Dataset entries
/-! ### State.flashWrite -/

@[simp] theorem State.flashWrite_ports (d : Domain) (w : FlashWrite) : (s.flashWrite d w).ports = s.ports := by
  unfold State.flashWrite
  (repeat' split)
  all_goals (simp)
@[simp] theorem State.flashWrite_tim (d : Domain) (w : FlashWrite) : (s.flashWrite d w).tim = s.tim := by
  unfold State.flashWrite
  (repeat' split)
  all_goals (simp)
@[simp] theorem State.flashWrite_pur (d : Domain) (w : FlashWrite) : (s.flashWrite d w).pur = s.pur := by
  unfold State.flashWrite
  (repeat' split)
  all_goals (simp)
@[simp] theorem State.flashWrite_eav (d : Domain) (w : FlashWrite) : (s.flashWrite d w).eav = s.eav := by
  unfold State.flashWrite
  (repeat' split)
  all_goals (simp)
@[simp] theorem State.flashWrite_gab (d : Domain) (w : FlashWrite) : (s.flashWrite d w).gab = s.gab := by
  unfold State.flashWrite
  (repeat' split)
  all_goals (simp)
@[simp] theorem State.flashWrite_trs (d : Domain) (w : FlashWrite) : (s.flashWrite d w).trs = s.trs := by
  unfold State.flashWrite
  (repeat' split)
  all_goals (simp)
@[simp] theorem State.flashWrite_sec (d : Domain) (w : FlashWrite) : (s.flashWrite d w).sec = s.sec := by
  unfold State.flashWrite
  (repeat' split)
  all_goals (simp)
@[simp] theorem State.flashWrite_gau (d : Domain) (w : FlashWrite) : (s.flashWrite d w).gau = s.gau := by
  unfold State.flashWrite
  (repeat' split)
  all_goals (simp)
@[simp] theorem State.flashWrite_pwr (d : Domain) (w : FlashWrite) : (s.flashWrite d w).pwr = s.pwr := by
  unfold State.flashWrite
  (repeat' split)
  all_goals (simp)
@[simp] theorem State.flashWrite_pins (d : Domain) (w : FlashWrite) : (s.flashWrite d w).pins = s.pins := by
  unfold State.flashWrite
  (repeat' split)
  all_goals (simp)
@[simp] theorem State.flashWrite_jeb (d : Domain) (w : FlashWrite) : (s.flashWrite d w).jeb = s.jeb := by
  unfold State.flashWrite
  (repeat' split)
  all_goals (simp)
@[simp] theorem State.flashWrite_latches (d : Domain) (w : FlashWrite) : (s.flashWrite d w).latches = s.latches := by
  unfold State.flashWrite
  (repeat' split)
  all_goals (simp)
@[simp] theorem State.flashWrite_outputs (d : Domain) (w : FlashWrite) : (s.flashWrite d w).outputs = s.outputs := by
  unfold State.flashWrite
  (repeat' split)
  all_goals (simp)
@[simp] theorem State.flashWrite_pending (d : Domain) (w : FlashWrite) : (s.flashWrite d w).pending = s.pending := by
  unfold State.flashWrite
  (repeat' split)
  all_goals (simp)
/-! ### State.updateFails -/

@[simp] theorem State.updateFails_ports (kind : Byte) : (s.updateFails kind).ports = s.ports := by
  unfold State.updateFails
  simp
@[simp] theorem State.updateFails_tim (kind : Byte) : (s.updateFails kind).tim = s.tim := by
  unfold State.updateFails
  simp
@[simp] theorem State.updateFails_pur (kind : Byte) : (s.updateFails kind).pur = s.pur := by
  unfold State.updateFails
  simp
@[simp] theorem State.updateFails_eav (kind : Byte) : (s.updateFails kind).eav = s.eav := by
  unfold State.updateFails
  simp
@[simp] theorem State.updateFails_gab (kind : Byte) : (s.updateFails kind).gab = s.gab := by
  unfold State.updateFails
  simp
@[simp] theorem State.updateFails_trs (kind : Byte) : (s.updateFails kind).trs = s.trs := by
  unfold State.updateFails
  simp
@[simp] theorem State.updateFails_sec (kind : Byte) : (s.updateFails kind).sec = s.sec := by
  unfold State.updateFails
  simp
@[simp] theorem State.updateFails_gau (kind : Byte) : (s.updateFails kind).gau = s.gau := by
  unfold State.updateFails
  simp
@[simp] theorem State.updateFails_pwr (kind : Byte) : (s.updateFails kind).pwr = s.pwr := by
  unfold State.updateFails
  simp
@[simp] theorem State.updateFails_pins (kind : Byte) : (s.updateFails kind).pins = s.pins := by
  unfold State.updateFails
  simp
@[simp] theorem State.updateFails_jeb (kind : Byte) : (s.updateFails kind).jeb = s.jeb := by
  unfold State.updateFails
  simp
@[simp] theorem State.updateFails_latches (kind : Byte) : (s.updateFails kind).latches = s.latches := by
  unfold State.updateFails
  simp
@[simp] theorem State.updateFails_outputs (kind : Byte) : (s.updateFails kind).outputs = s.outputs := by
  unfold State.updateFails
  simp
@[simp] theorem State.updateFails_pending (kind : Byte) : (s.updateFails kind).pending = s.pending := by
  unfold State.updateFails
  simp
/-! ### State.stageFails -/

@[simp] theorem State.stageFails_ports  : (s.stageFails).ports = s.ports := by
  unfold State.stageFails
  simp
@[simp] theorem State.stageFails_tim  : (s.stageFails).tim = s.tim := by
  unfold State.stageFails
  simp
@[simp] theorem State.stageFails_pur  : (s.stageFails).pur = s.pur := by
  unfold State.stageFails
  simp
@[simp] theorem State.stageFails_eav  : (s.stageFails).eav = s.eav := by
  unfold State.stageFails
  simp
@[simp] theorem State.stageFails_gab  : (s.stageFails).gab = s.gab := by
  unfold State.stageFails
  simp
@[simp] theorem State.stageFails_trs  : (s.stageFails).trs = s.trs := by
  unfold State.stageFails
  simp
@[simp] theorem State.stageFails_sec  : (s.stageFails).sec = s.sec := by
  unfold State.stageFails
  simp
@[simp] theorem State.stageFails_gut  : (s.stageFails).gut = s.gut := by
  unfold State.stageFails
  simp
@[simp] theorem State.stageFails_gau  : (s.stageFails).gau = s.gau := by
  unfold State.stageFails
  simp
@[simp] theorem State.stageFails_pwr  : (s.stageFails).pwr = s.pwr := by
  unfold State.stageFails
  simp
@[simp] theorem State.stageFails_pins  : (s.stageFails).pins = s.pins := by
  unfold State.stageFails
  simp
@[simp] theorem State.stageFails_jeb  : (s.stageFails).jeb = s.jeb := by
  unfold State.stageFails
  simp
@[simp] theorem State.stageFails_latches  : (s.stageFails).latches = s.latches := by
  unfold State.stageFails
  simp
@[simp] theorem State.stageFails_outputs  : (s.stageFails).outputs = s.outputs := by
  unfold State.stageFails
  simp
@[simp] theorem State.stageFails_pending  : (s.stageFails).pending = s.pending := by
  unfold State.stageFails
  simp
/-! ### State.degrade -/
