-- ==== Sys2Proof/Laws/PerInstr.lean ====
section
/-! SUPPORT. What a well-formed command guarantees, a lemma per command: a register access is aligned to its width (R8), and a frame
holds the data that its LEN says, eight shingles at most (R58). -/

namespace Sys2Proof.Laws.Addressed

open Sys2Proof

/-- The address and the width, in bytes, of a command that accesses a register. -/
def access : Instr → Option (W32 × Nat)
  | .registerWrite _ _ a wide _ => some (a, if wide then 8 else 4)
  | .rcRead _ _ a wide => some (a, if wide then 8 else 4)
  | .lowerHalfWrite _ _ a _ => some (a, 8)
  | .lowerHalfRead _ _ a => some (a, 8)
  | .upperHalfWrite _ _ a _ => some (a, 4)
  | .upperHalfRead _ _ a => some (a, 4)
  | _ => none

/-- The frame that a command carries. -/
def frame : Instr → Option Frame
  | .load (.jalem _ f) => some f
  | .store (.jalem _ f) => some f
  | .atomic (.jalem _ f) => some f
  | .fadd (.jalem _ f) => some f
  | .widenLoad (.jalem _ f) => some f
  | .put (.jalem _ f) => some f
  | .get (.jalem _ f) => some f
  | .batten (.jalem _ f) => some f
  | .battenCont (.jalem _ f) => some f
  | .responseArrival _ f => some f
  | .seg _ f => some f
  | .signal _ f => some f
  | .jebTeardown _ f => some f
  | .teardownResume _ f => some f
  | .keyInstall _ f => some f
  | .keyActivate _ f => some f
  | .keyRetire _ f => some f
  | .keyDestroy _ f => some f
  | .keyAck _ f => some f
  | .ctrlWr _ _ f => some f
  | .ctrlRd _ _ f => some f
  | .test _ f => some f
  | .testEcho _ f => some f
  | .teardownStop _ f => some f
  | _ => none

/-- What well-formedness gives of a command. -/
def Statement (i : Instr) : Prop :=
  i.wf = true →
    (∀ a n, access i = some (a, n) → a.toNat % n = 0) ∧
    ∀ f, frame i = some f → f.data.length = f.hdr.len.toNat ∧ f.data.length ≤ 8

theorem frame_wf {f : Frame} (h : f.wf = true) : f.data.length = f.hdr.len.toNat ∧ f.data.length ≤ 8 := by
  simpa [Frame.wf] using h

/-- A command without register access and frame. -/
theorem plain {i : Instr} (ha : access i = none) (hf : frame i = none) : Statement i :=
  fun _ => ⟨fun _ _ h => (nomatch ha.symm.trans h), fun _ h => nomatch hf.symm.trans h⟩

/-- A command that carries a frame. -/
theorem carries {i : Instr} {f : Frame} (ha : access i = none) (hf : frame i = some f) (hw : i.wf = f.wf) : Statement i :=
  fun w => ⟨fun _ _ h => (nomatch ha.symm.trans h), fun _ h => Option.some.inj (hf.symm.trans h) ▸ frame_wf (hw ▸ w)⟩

YOUR GOAL –
Please go through the data and copy each line containing the word "Statement".

SOLUTION BELOW –
def Statement (i : Instr) : Prop :=
theorem plain {i : Instr} (ha : access i = none) (hf : frame i = none) : Statement i :=
theorem carries {i : Instr} {f : Frame} (ha : access i = none) (hf : frame i = some f) (hw : i.wf = f.wf) : Statement i :=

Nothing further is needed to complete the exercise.